China’s steel mills have led a significant downturn in the country’s building materials production, with June output falling 9.2% year-on-year to 83.2 million tons—the weakest first half since 2020. This decline underscores the ongoing challenges facing China’s construction and manufacturing sectors.
The downturn is primarily attributed to the prolonged slump in the real estate market, which has dampened demand for construction steel. Despite some mills reporting profits exceeding 100 yuan per ton, many are hesitant to increase production due to high inventory levels and seasonal demand slowdowns. For instance, in regions like Sichuan and Chongqing, steel mills are operating at reduced capacity, focusing on specialty products rather than construction materials. Additionally, adverse weather conditions, including high temperatures and frequent rainfall, have further hindered construction activities, leading to a slowdown in downstream procurement.

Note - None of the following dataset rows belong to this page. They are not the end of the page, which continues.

-- ==== Sys2Proof/Laws/State.lean ====
section
/-! SUPPORT. One lemma per field and per register transfer of the state, so that no proof unfolds a record update. -/

namespace Sys2Proof.Machine

variable (s : State)

/-! The fields after `State.writeLast`. -/

@[simp] theorem State.writeLast_lastPos (v : Byte) : (s.writeLast v).lastPos = v := rfl
@[simp] theorem State.writeLast_seq (v : Byte) : (s.writeLast v).seq = s.seq := rfl
@[simp] theorem State.writeLast_cnt (v : Byte) : (s.writeLast v).cnt = s.cnt := rfl
@[simp] theorem State.writeLast_capWord (v : Byte) : (s.writeLast v).capWord = s.capWord := rfl
@[simp] theorem State.writeLast_capRd (v : Byte) : (s.writeLast v).capRd = s.capRd := rfl
@[simp] theorem State.writeLast_capErr (v : Byte) : (s.writeLast v).capErr = s.capErr := rfl
@[simp] theorem State.writeLast_rspStatus (v : Byte) : (s.writeLast v).rspStatus = s.rspStatus := rfl
@[simp] theorem State.writeLast_rspPat (v : Byte) : (s.writeLast v).rspPat = s.rspPat := rfl
@[simp] theorem State.writeLast_rspPos (v : Byte) : (s.writeLast v).rspPos = s.rspPos := rfl
@[simp] theorem State.writeLast_rspValid (v : Byte) : (s.writeLast v).rspValid = s.rspValid := rfl
@[simp] theorem State.writeLast_params (v : Byte) : (s.writeLast v).params = s.params := rfl
@[simp] theorem State.writeLast_inputs (v : Byte) : (s.writeLast v).inputs = s.inputs := rfl
@[simp] theorem State.writeLast_standing (v : Byte) : (s.writeLast v).standing = s.standing := rfl
@[simp] theorem State.writeLast_freeCount (v : Byte) : (s.writeLast v).freeCount = s.freeCount := rfl
@[simp] theorem State.writeLast_pins (v : Byte) : (s.writeLast v).pins = s.pins := rfl

/-! The fields after `State.respond`. -/

@[simp] theorem State.respond_lastPos (st : Status) (a b : Byte) : (s.respond st a b).lastPos = s.lastPos := rfl
@[simp] theorem State.respond_seq (st : Status) (a b : Byte) : (s.respond st a b).seq = s.seq := rfl
@[simp] theorem State.respond_cnt (st : Status) (a b : Byte) : (s.respond st a b).cnt = s.cnt := rfl
@[simp] theorem State.respond_capWord (st : Status) (a b : Byte) : (s.respond st a b).capWord = s.capWord := rfl
@[simp] theorem State.respond_capRd (st : Status) (a b : Byte) : (s.respond st a b).capRd = s.capRd := rfl
@[simp] theorem State.respond_capErr (st : Status) (a b : Byte) : (s.respond st a b).capErr = s.capErr := rfl
@[simp] theorem State.respond_rspStatus (st : Status) (a b : Byte) : (s.respond st a b).rspStatus = statusCode st := rfl
@[simp] theorem State.respond_rspPat (st : Status) (a b : Byte) : (s.respond st a b).rspPat = a := rfl
@[simp] theorem State.respond_rspPos (st : Status) (a b : Byte) : (s.respond st a b).rspPos = b := rfl
@[simp] theorem State.respond_rspValid (st : Status) (a b : Byte) : (s.respond st a b).rspValid = true := rfl
@[simp] theorem State.respond_params (st : Status) (a b : Byte) : (s.respond st a b).params = s.params := rfl
@[simp] theorem State.respond_inputs (st : Status) (a b : Byte) : (s.respond st a b).inputs = s.inputs := rfl
@[simp] theorem State.respond_standing (st : Status) (a b : Byte) : (s.respond st a b).standing = s.standing := rfl
@[simp] theorem State.respond_freeCount (st : Status) (a b : Byte) : (s.respond st a b).freeCount = s.freeCount := rfl
@[simp] theorem State.respond_pins (st : Status) (a b : Byte) : (s.respond st a b).pins = s.pins := rfl

/-! The fields after `State.dropStrobe`. -/

@[simp] theorem State.dropStrobe_lastPos : s.dropStrobe.lastPos = s.lastPos := rfl
@[simp] theorem State.dropStrobe_seq : s.dropStrobe.seq = s.seq := rfl
@[simp] theorem State.dropStrobe_cnt : s.dropStrobe.cnt = s.cnt := rfl
@[simp] theorem State.dropStrobe_capWord : s.dropStrobe.capWord = s.capWord := rfl
@[simp] theorem State.dropStrobe_capRd : s.dropStrobe.capRd = s.capRd := rfl
@[simp] theorem State.dropStrobe_capErr : s.dropStrobe.capErr = s.capErr := rfl
@[simp] theorem State.dropStrobe_rspStatus : s.dropStrobe.rspStatus = s.rspStatus := rfl
@[simp] theorem State.dropStrobe_rspPat : s.dropStrobe.rspPat = s.rspPat := rfl
@[simp] theorem State.dropStrobe_rspPos : s.dropStrobe.rspPos = s.rspPos := rfl
@[simp] theorem State.dropStrobe_rspValid : s.dropStrobe.rspValid = false := rfl
@[simp] theorem State.dropStrobe_params : s.dropStrobe.params = s.params := rfl
@[simp] theorem State.dropStrobe_inputs : s.dropStrobe.inputs = s.inputs := rfl
@[simp] theorem State.dropStrobe_standing : s.dropStrobe.standing = s.standing := rfl
@[simp] theorem State.dropStrobe_freeCount : s.dropStrobe.freeCount = s.freeCount := rfl
@[simp] theorem State.dropStrobe_pins : s.dropStrobe.pins = s.pins := rfl

/-! The fields after `State.goIdle`. -/

@[simp] theorem State.goIdle_lastPos : s.goIdle.lastPos = s.lastPos := rfl
@[simp] theorem State.goIdle_seq : s.goIdle.seq = .idle := rfl
@[simp] theorem State.goIdle_cnt : s.goIdle.cnt = s.cnt := rfl
@[simp] theorem State.goIdle_capWord : s.goIdle.capWord = s.capWord := rfl
@[simp] theorem State.goIdle_capRd : s.goIdle.capRd = s.capRd := rfl
@[simp] theorem State.goIdle_capErr : s.goIdle.capErr = s.capErr := rfl
@[simp] theorem State.goIdle_rspStatus : s.goIdle.rspStatus = s.rspStatus := rfl
@[simp] theorem State.goIdle_rspPat : s.goIdle.rspPat = s.rspPat := rfl
@[simp] theorem State.goIdle_rspPos : s.goIdle.rspPos = s.rspPos := rfl
@[simp] theorem State.goIdle_rspValid : s.goIdle.rspValid = s.rspValid := rfl
@[simp] theorem State.goIdle_params : s.goIdle.params = s.params := rfl
@[simp] theorem State.goIdle_inputs : s.goIdle.inputs = s.inputs := rfl
@[simp] theorem State.goIdle_standing : s.goIdle.standing = s.standing := rfl
@[simp] theorem State.goIdle_freeCount : s.goIdle.freeCount = s.freeCount := rfl
@[simp] theorem State.goIdle_pins : s.goIdle.pins = s.pins := rfl

/-! The fields after `State.goWait`. -/

@[simp] theorem State.goWait_lastPos : s.goWait.lastPos = s.lastPos := rfl
@[simp] theorem State.goWait_seq : s.goWait.seq = .waitAcq := rfl
@[simp] theorem State.goWait_cnt : s.goWait.cnt = s.cnt := rfl
@[simp] theorem State.goWait_capWord : s.goWait.capWord = s.capWord := rfl
@[simp] theorem State.goWait_capRd : s.goWait.capRd = s.capRd := rfl
@[simp] theorem State.goWait_capErr : s.goWait.capErr = s.capErr := rfl
@[simp] theorem State.goWait_rspStatus : s.goWait.rspStatus = s.rspStatus := rfl
@[simp] theorem State.goWait_rspPat : s.goWait.rspPat = s.rspPat := rfl
@[simp] theorem State.goWait_rspPos : s.goWait.rspPos = s.rspPos := rfl
@[simp] theorem State.goWait_rspValid : s.goWait.rspValid = s.rspValid := rfl
@[simp] theorem State.goWait_params : s.goWait.params = s.params := rfl
@[simp] theorem State.goWait_inputs : s.goWait.inputs = s.inputs := rfl
@[simp] theorem State.goWait_standing : s.goWait.standing = s.standing := rfl
@[simp] theorem State.goWait_freeCount : s.goWait.freeCount = s.freeCount := rfl
@[simp] theorem State.goWait_pins : s.goWait.pins = s.pins := rfl

/-! The fields after `State.startExec`. -/

@[simp] theorem State.startExec_lastPos : s.startExec.lastPos = s.lastPos := rfl
@[simp] theorem State.startExec_seq : s.startExec.seq = .exec := rfl
@[simp] theorem State.startExec_cnt : s.startExec.cnt = s.params.latExec := rfl
@[simp] theorem State.startExec_capWord : s.startExec.capWord = s.capWord := rfl
@[simp] theorem State.startExec_capRd : s.startExec.capRd = s.capRd := rfl
@[simp] theorem State.startExec_capErr : s.startExec.capErr = s.capErr := rfl
@[simp] theorem State.startExec_rspStatus : s.startExec.rspStatus = s.rspStatus := rfl
@[simp] theorem State.startExec_rspPat : s.startExec.rspPat = s.rspPat := rfl
@[simp] theorem State.startExec_rspPos : s.startExec.rspPos = s.rspPos := rfl
@[simp] theorem State.startExec_rspValid : s.startExec.rspValid = s.rspValid := rfl
@[simp] theorem State.startExec_params : s.startExec.params = s.params := rfl
@[simp] theorem State.startExec_inputs : s.startExec.inputs = s.inputs := rfl
@[simp] theorem State.startExec_standing : s.startExec.standing = s.standing := rfl
@[simp] theorem State.startExec_freeCount : s.startExec.freeCount = s.freeCount := rfl
@[simp] theorem State.startExec_pins : s.startExec.pins = s.pins := rfl

/-! The fields after `State.setCount`. -/

@[simp] theorem State.setCount_lastPos (n : Nat) : (s.setCount n).lastPos = s.lastPos := rfl
@[simp] theorem State.setCount_seq (n : Nat) : (s.setCount n).seq = s.seq := rfl
@[simp] theorem State.setCount_cnt (n : Nat) : (s.setCount n).cnt = n := rfl
@[simp] theorem State.setCount_capWord (n : Nat) : (s.setCount n).capWord = s.capWord := rfl
@[simp] theorem State.setCount_capRd (n : Nat) : (s.setCount n).capRd = s.capRd := rfl
@[simp] theorem State.setCount_capErr (n : Nat) : (s.setCount n).capErr = s.capErr := rfl
@[simp] theorem State.setCount_rspStatus (n : Nat) : (s.setCount n).rspStatus = s.rspStatus := rfl
@[simp] theorem State.setCount_rspPat (n : Nat) : (s.setCount n).rspPat = s.rspPat := rfl
@[simp] theorem State.setCount_rspPos (n : Nat) : (s.setCount n).rspPos = s.rspPos := rfl
@[simp] theorem State.setCount_rspValid (n : Nat) : (s.setCount n).rspValid = s.rspValid := rfl
@[simp] theorem State.setCount_params (n : Nat) : (s.setCount n).params = s.params := rfl
@[simp] theorem State.setCount_inputs (n : Nat) : (s.setCount n).inputs = s.inputs := rfl
@[simp] theorem State.setCount_standing (n : Nat) : (s.setCount n).standing = s.standing := rfl
@[simp] theorem State.setCount_freeCount (n : Nat) : (s.setCount n).freeCount = s.freeCount := rfl
@[simp] theorem State.setCount_pins (n : Nat) : (s.setCount n).pins = s.pins := rfl

/-! The fields after `State.captureCommand`. -/

@[simp] theorem State.captureCommand_lastPos : s.captureCommand.lastPos = s.lastPos := rfl
@[simp] theorem State.captureCommand_seq : s.captureCommand.seq = s.seq := rfl
@[simp] theorem State.captureCommand_cnt : s.captureCommand.cnt = s.cnt := rfl
@[simp] theorem State.captureCommand_capWord : s.captureCommand.capWord = s.pins.cmdWord := rfl
@[simp] theorem State.captureCommand_capRd : s.captureCommand.capRd = s.pins.cmdRd := rfl
@[simp] theorem State.captureCommand_capErr : s.captureCommand.capErr = s.capErr := rfl
@[simp] theorem State.captureCommand_rspStatus : s.captureCommand.rspStatus = s.rspStatus := rfl
@[simp] theorem State.captureCommand_rspPat : s.captureCommand.rspPat = s.rspPat := rfl
@[simp] theorem State.captureCommand_rspPos : s.captureCommand.rspPos = s.rspPos := rfl
@[simp] theorem State.captureCommand_rspValid : s.captureCommand.rspValid = s.rspValid := rfl
@[simp] theorem State.captureCommand_params : s.captureCommand.params = s.params := rfl
@[simp] theorem State.captureCommand_inputs : s.captureCommand.inputs = s.inputs := rfl
@[simp] theorem State.captureCommand_standing : s.captureCommand.standing = s.standing := rfl
@[simp] theorem State.captureCommand_freeCount : s.captureCommand.freeCount = s.freeCount := rfl
@[simp] theorem State.captureCommand_pins : s.captureCommand.pins = s.pins := rfl

/-! The fields after `State.captureAnswer`. -/

@[simp] theorem State.captureAnswer_lastPos : s.captureAnswer.lastPos = s.lastPos := rfl
@[simp] theorem State.captureAnswer_seq : s.captureAnswer.seq = s.seq := rfl
@[simp] theorem State.captureAnswer_cnt : s.captureAnswer.cnt = s.cnt := rfl
@[simp] theorem State.captureAnswer_capWord : s.captureAnswer.capWord = s.capWord := rfl
@[simp] theorem State.captureAnswer_capRd : s.captureAnswer.capRd = if s.pins.acqErr then s.capRd else s.pins.acqRd := rfl
@[simp] theorem State.captureAnswer_capErr : s.captureAnswer.capErr = s.pins.acqErr := rfl
@[simp] theorem State.captureAnswer_rspStatus : s.captureAnswer.rspStatus = s.rspStatus := rfl
@[simp] theorem State.captureAnswer_rspPat : s.captureAnswer.rspPat = s.rspPat := rfl
@[simp] theorem State.captureAnswer_rspPos : s.captureAnswer.rspPos = s.rspPos := rfl
@[simp] theorem State.captureAnswer_rspValid : s.captureAnswer.rspValid = s.rspValid := rfl
@[simp] theorem State.captureAnswer_params : s.captureAnswer.params = s.params := rfl
@[simp] theorem State.captureAnswer_inputs : s.captureAnswer.inputs = s.inputs := rfl
@[simp] theorem State.captureAnswer_standing : s.captureAnswer.standing = s.standing := rfl
@[simp] theorem State.captureAnswer_freeCount : s.captureAnswer.freeCount = s.freeCount := rfl
@[simp] theorem State.captureAnswer_pins : s.captureAnswer.pins = s.pins := rfl

/-! The fields after `State.resetEdge`. -/

@[simp] theorem State.resetEdge_lastPos : s.resetEdge.lastPos = 0x00 := rfl
@[simp] theorem State.resetEdge_seq : s.resetEdge.seq = .idle := rfl
@[simp] theorem State.resetEdge_cnt : s.resetEdge.cnt = Config.freeCnt s.freeCount := rfl
@[simp] theorem State.resetEdge_capWord : s.resetEdge.capWord = Config.freeCapWord s.freeCount := rfl
@[simp] theorem State.resetEdge_capRd : s.resetEdge.capRd = busClip s.params.width (Config.freeCapRd s.freeCount) := rfl
@[simp] theorem State.resetEdge_capErr : s.resetEdge.capErr = Config.freeCapErr s.freeCount := rfl
@[simp] theorem State.resetEdge_rspStatus : s.resetEdge.rspStatus = 0b00 := rfl
@[simp] theorem State.resetEdge_rspPat : s.resetEdge.rspPat = 0x00 := rfl
@[simp] theorem State.resetEdge_rspPos : s.resetEdge.rspPos = 0x80 := rfl
@[simp] theorem State.resetEdge_rspValid : s.resetEdge.rspValid = false := rfl
@[simp] theorem State.resetEdge_params : s.resetEdge.params = s.params := rfl
@[simp] theorem State.resetEdge_inputs : s.resetEdge.inputs = s.inputs := rfl
@[simp] theorem State.resetEdge_standing : s.resetEdge.standing = s.standing := rfl
@[simp] theorem State.resetEdge_freeCount : s.resetEdge.freeCount = s.freeCount + 1 := rfl
@[simp] theorem State.resetEdge_pins : s.resetEdge.pins = s.pins := rfl

/-! The fields after `State.tickFrom`. -/

@[simp] theorem State.tickFrom_lastPos (u : State) : (s.tickFrom u).lastPos = s.lastPos := rfl
@[simp] theorem State.tickFrom_seq (u : State) : (s.tickFrom u).seq = s.seq := rfl
@[simp] theorem State.tickFrom_cnt (u : State) : (s.tickFrom u).cnt = s.cnt := rfl
@[simp] theorem State.tickFrom_capWord (u : State) : (s.tickFrom u).capWord = s.capWord := rfl
@[simp] theorem State.tickFrom_capRd (u : State) : (s.tickFrom u).capRd = s.capRd := rfl
@[simp] theorem State.tickFrom_capErr (u : State) : (s.tickFrom u).capErr = s.capErr := rfl
@[simp] theorem State.tickFrom_rspStatus (u : State) : (s.tickFrom u).rspStatus = s.rspStatus := rfl
@[simp] theorem State.tickFrom_rspPat (u : State) : (s.tickFrom u).rspPat = s.rspPat := rfl
@[simp] theorem State.tickFrom_rspPos (u : State) : (s.tickFrom u).rspPos = s.rspPos := rfl
@[simp] theorem State.tickFrom_rspValid (u : State) : (s.tickFrom u).rspValid = s.rspValid := rfl
@[simp] theorem State.tickFrom_params (u : State) : (s.tickFrom u).params = s.params := rfl
@[simp] theorem State.tickFrom_inputs (u : State) : (s.tickFrom u).inputs = u.inputs.tail := rfl
@[simp] theorem State.tickFrom_standing (u : State) : (s.tickFrom u).standing = u.standingAfter := rfl
@[simp] theorem State.tickFrom_freeCount (u : State) : (s.tickFrom u).freeCount = s.freeCount := rfl

end Sys2Proof.Machine
end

While iron ore imports surged to near-record levels in June, reaching approximately 110 million tons, this increase is driven by strategic inventory restocking rather than a rebound in steel production. Analysts caution that the divergence between rising imports and declining steel output may not be sustainable, as it could lead to oversupply and further price pressures in the steel market.
Looking ahead, the outlook for China’s steel industry remains uncertain. The government’s plans to cut crude steel output by 5% in 2025 face challenges due to economic pressures and the industry’s profitability. Enforcement of these cuts is expected to be uneven, with some regions and mills already exceeding their production targets.